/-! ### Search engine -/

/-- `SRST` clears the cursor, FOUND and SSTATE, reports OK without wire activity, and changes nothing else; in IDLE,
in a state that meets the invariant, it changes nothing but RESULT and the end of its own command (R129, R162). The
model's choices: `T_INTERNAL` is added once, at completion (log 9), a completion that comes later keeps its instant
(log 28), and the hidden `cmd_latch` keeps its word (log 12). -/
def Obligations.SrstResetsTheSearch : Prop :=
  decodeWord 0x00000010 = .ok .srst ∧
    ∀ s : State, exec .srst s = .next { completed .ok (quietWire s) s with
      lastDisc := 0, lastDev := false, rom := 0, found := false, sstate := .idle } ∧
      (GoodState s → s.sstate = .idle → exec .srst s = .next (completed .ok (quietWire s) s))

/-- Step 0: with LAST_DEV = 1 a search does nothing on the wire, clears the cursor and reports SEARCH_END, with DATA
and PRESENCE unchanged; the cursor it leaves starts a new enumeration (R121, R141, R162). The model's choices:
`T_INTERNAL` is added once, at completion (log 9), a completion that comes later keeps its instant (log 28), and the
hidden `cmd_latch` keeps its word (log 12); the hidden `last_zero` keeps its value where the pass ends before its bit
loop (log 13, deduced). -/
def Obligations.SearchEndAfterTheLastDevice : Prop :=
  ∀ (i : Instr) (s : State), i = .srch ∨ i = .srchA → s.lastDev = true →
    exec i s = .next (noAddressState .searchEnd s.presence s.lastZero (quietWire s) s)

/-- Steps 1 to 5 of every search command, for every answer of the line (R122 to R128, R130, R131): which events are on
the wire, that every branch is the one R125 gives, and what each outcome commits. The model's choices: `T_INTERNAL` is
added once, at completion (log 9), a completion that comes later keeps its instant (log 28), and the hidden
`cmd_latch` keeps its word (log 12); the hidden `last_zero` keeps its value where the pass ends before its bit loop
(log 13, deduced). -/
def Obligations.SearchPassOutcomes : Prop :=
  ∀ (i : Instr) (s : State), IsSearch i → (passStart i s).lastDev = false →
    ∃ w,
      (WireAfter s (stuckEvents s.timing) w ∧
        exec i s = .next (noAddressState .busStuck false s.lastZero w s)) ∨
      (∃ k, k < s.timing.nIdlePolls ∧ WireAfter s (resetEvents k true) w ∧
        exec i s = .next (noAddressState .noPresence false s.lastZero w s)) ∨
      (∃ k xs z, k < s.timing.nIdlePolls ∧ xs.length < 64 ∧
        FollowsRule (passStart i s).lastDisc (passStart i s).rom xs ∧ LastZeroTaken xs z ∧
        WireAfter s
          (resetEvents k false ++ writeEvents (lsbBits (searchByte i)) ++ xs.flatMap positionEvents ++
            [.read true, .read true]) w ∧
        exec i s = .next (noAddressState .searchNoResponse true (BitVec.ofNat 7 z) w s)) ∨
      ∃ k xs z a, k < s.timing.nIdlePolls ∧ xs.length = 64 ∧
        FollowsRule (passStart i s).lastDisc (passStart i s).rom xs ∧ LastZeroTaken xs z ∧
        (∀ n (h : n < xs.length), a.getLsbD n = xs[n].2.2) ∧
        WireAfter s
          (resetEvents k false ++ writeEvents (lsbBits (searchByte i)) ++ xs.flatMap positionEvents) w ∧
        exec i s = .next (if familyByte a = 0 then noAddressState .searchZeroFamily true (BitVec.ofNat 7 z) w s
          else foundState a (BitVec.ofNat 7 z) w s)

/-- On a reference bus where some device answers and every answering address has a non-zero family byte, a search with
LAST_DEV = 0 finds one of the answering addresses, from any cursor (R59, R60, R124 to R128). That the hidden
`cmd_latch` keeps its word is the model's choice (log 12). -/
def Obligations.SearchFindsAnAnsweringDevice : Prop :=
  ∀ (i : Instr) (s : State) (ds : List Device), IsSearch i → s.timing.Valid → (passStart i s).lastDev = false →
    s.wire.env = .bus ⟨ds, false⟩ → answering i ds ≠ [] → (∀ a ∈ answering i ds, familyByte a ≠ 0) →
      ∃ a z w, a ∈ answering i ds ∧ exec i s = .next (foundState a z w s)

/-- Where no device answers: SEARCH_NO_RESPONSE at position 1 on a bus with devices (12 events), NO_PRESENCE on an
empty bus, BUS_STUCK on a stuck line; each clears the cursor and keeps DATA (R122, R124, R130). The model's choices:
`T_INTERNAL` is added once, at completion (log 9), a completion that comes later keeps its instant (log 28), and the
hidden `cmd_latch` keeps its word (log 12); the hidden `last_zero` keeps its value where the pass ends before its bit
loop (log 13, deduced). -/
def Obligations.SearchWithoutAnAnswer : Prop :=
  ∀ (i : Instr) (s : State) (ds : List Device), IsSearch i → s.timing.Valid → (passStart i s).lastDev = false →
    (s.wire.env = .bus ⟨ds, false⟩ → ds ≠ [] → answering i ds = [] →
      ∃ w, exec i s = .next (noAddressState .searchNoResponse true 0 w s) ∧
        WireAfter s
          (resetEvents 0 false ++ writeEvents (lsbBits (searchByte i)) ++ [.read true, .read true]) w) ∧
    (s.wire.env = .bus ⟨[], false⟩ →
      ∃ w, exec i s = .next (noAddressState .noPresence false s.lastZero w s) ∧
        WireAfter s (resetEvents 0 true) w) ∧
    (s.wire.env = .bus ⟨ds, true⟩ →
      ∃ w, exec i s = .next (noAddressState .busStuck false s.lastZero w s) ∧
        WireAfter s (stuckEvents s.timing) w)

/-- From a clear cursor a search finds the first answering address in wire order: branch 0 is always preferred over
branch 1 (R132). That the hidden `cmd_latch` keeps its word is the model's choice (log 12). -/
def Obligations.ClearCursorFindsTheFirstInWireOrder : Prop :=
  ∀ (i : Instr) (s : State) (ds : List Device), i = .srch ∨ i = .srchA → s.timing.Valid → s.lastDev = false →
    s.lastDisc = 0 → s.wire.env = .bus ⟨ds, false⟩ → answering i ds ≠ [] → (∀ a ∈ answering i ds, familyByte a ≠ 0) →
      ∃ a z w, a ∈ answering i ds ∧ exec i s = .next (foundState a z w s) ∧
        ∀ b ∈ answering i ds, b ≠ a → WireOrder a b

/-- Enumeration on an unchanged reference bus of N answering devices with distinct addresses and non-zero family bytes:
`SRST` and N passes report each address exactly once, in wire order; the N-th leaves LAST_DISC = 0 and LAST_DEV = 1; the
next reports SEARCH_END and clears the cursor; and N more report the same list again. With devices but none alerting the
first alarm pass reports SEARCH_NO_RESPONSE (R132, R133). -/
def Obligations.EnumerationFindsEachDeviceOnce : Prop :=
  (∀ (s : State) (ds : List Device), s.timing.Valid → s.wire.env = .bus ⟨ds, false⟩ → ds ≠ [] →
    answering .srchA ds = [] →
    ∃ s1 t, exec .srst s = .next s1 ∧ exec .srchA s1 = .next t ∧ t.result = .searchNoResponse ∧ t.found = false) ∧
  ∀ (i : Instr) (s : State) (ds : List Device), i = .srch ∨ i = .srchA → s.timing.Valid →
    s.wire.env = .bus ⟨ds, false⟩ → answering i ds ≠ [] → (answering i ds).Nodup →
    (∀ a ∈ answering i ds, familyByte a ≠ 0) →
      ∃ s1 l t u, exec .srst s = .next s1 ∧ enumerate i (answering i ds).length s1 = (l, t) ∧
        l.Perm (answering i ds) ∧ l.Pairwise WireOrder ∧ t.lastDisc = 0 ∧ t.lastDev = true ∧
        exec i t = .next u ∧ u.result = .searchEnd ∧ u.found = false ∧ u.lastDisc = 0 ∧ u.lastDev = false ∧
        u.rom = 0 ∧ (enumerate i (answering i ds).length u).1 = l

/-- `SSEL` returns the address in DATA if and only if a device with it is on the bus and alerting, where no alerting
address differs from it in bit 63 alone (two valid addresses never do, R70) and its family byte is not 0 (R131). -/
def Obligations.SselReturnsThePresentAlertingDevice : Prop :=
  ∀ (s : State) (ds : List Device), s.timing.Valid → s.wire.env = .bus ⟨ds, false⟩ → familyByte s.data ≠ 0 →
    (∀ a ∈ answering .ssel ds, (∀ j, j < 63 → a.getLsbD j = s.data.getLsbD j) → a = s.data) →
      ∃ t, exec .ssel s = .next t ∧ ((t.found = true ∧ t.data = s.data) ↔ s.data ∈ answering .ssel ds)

※

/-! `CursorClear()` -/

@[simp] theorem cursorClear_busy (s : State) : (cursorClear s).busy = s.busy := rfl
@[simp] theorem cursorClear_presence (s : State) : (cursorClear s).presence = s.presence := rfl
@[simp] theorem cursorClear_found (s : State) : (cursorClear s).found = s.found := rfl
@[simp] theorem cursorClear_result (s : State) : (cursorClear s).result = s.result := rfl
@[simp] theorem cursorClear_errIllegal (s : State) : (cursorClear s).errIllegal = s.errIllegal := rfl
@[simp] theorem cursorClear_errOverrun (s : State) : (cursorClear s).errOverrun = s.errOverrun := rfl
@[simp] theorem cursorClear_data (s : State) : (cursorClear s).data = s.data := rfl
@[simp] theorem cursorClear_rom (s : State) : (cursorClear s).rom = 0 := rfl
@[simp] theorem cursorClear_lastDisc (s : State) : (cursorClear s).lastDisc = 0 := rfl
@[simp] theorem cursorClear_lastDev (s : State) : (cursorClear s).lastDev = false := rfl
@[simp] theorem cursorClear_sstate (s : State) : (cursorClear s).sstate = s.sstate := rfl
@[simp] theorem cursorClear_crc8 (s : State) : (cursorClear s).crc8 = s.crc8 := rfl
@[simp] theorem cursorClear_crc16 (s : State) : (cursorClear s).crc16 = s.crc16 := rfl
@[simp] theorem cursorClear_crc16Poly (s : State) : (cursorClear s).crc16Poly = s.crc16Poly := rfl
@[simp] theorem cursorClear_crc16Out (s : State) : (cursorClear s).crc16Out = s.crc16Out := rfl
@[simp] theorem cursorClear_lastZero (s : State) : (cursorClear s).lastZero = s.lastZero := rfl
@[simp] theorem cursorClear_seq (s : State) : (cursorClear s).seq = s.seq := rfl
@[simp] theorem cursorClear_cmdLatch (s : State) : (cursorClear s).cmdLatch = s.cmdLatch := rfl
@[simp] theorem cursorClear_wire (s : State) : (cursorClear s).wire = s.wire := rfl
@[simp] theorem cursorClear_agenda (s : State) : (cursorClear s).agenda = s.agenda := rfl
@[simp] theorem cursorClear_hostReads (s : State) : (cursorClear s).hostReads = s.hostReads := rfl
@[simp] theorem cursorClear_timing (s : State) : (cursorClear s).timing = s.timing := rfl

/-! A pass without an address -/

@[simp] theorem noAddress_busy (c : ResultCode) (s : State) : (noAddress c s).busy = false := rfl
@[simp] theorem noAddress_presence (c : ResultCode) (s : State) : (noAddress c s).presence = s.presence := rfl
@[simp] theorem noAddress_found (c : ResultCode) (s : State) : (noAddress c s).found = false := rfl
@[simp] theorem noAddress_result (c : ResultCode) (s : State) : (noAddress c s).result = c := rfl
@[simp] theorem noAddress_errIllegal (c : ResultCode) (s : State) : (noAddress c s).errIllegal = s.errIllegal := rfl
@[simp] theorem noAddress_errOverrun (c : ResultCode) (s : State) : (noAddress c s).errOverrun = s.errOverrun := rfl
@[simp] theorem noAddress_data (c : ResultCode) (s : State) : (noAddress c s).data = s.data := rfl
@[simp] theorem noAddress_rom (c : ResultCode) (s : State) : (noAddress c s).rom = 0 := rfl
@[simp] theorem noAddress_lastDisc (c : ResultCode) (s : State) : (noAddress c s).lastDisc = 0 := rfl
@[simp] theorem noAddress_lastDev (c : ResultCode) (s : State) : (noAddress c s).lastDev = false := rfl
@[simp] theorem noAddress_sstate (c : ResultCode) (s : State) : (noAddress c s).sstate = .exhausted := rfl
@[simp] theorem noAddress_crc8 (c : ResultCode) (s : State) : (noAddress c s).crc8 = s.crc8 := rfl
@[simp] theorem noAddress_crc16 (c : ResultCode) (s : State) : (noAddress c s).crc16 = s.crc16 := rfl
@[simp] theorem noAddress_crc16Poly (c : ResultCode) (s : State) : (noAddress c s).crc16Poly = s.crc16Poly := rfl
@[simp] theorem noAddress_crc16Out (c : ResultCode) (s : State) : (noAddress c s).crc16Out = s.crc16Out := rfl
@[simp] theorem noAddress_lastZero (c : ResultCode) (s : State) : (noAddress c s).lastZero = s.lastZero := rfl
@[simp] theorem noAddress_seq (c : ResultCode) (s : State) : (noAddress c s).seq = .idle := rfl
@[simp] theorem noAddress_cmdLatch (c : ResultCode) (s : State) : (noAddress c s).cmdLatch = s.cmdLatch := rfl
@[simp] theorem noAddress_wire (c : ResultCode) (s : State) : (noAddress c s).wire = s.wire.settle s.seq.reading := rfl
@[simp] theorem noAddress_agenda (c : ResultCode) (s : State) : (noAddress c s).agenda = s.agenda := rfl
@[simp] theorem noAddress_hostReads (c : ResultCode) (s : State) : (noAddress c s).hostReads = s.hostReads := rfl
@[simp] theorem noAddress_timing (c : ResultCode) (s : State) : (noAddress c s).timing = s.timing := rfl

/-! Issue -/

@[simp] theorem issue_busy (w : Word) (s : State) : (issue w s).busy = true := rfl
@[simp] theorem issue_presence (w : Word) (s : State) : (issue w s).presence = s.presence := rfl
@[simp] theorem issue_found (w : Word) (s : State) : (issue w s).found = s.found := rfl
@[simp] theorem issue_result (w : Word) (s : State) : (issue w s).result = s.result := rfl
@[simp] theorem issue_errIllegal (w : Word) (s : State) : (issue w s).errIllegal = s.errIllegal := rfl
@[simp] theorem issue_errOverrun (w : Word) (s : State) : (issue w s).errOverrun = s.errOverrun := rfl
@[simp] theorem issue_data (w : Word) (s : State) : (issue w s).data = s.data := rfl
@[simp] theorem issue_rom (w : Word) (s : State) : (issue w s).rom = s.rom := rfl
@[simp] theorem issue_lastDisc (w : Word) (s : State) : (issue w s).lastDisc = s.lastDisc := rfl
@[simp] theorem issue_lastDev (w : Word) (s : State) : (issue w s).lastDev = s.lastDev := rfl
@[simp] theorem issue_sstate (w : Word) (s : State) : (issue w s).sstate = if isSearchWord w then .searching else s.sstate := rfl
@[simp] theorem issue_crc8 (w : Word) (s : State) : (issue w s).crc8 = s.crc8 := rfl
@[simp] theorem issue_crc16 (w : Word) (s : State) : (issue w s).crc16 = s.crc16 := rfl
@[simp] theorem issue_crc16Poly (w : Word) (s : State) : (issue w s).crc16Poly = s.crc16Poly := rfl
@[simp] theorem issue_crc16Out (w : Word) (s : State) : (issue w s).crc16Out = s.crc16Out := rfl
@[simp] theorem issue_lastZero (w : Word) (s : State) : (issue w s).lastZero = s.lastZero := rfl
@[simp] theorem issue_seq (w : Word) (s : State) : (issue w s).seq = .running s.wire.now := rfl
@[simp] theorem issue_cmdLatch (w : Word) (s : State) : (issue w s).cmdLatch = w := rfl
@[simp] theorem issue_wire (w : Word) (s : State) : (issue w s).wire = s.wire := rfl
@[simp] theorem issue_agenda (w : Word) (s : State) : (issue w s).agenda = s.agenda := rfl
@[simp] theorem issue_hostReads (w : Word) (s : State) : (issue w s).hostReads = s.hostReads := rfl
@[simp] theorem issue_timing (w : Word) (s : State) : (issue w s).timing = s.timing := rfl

※

Go through the records and count every line with the word "nothing"; the answer is the number alone.

EXERCISE ANSWER: 3